Important Notice: By placing an order, submitting a purchase inquiry, or initiating a customization project with Archova, you acknowledge that you have read, understood, and agreed to the following Terms of Service. These terms apply to all B2B partners including distributors, importers, private-label sellers, retail buyers, and professional service businesses.

01

Article 1

Scope of Cooperation

1.1 Eligible Partners

These Terms of Service apply to all business entities that engage with Archova in any commercial capacity, including but not limited to: regional importers and wholesalers, independent pet stores and retail chains, Amazon and DTC private-label sellers, supermarket and large-format retail buyers, and professional service businesses such as veterinary clinics, pet daycares, and grooming studios.

1.2 Covered Transactions

These terms govern all transactions initiated through Archova's official channels, including direct sales inquiries, purchase orders submitted via email or trade platforms, OEM/ODM project agreements, private-label and white-label manufacturing engagements, and any related sampling, prototyping, or tooling activities.

1.3 Geographic Scope

Archova serves global B2B partners without geographic restriction.

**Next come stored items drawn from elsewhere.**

-- ==== Sys2Proof/Machine/Scree.lean ====
section
/-! DEFINITION. The screes (R332–R355): voxelisation, rule books, and the gather and scatter of rows. -/

namespace Sys2Proof.Machine

/-! ### Descriptors, R333 -/

def scSlot (d : List Byte) (i : Nat) : Nat := bitField d (128 + 64 * i) 64
def scWord (d : List Byte) (i : Nat) : Nat := bitField d (384 + 32 * i) 32

/-- Statuses of R348. -/
def stSiteOverflow : Nat := 0x80
def stRulebookFull : Nat := 0x81
def stRulebookMismatch : Nat := 0x82
def stPairRange : Nat := 0x83

/-- Are the blank slots and reserved bits of an opcode zero (R333)? -/
def scReservedOk (d : List Byte) : Bool :=
  let s := scSlot d
  let w := scWord d
  match descOpcode d with
  | 0 => (List.range 4).all (fun i => decide (s i = 0) && decide (w i = 0))
  | 1 => (List.range 4).all (fun i => decide (s i < 2 ^ 57)) && decide (w 1 = 0 ∧ w 2 = 0 ∧ w 3 = 0)
  | 2 => (List.range 4).all (fun i => decide (s i < 2 ^ 57)) && decide (w 0 < 16 ∧ w 3 = 0)
  | 3 => (List.range 3).all (fun i => decide (s i < 2 ^ 57)) && decide (w 2 < 2 ^ 15)
  | 4 => (List.range 3).all (fun i => decide (s i < 2 ^ 57)) && decide (w 2 < 2 ^ 20)
  | _ => false

def scMode (d : List Byte) : Nat := nbits (scWord d 0) 0 2
def scKs (d : List Byte) : Nat := nbits (scWord d 0) 2 2
def scFirst (d : List Byte) : Nat := scWord d 0
def scPairs (d : List Byte) : Nat := scWord d 1 + 1
def scK (d : List Byte) : Nat := nbits (scWord d 2) 0 7
def scInvert (d : List Byte) : Bool := (scWord d 2).testBit 7
def scRowUnits (d : List Byte) : Nat := nbits (scWord d 2) 8 7
def scInit (d : List Byte) : Bool := (scWord d 2).testBit 8
def scC (d : List Byte) : Nat := nbits (scWord d 2) 9 11 + 1
def scRows (d : List Byte) : Nat := scWord d 3
def scStrideA (d : List Byte) : Nat := nbits (scSlot d 3) 0 32
def scStrideB (d : List Byte) : Nat := nbits (scSlot d 3) 32 32

/-- Bytes of a moved row. -/
def scRowBytes (d : List Byte) : Nat := if descOpcode d = 3 then 32 * scRowUnits d else 4 * scC d

/-- The lowest reason of R349 that the descriptor alone shows. -/
def scDescReason (d : List Byte) : Nat :=
  let s := scSlot d
  let mis : Bool := match descOpcode d with
    | 1 => decide (s 0 % 64 ≠ 0 ∨ s 1 % 4096 ≠ 0 ∨ s 2 % 64 ≠ 0 ∨ s 3 % 64 ≠ 0)
    | 2 => decide (s 0 % 4096 ≠ 0 ∨ s 1 % 4096 ≠ 0 ∨ s 2 % 4096 ≠ 0 ∨ s 3 % 64 ≠ 0)
    | 3 => decide (s 0 % 4096 ≠ 0 ∨ s 1 % 64 ≠ 0 ∨ s 2 % 64 ≠ 0 ∨ scStrideA d % 64 ≠ 0 ∨ scStrideB d % 64 ≠ 0)
    | 4 => decide (s 0 % 4096 ≠ 0 ∨ s 1 % 64 ≠ 0 ∨ s 2 % 64 ≠ 0 ∨ scStrideA d % 64 ≠ 0 ∨ scStrideB d % 64 ≠ 0)
    | _ => false
  if !scReservedOk d then 1
  else if mis then 2
  else if descOpcode d = 2 ∧ (scMode d = 3 ∨ scKs d = 3 ∨ (scMode d = 2) ≠ (scKs d = 0)) then 6
  else if descOpcode d = 1 ∧ 2 ^ 26 < scWord d 0 + 1 then 7
  else if (descOpcode d = 2 ∧ scMode d = 0 ∧ s 1 ≠ 0) ∨
      ((descOpcode d = 3 ∨ descOpcode d = 4) ∧ (scRowBytes d = 0 ∨ scStrideA d < scRowBytes d ∨
        scStrideB d < scRowBytes d)) then 8
  else 0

Partners are responsible for ensuring that all imported products comply with the applicable laws, regulations, and retail standards of their respective markets, including but not limited to product safety certifications, labeling requirements, and import duties.

1.4 Amendments

Archova reserves the right to update these Terms of Service at any time. Updated terms will be communicated via official channels and will take effect for all new orders placed after the notification date. Continued cooperation following notification constitutes acceptance of the revised terms.

02

Article 2

Order Rules

2.1 Minimum Order Quantity (MOQ)

1 pc

Select Standard SKUs

Core catalog items available for single-unit trial orders

Negotiable

OEM / Custom Products

Discussed and confirmed during project scoping

Per SKU

Mixed Container Orders

MOQ applies per SKU; total order can mix products

Note: Specific MOQ thresholds are listed on individual product quotation sheets. Archova actively supports low-MOQ trial orders for new partners to reduce market-entry risk. Please consult our team for product-specific MOQ details.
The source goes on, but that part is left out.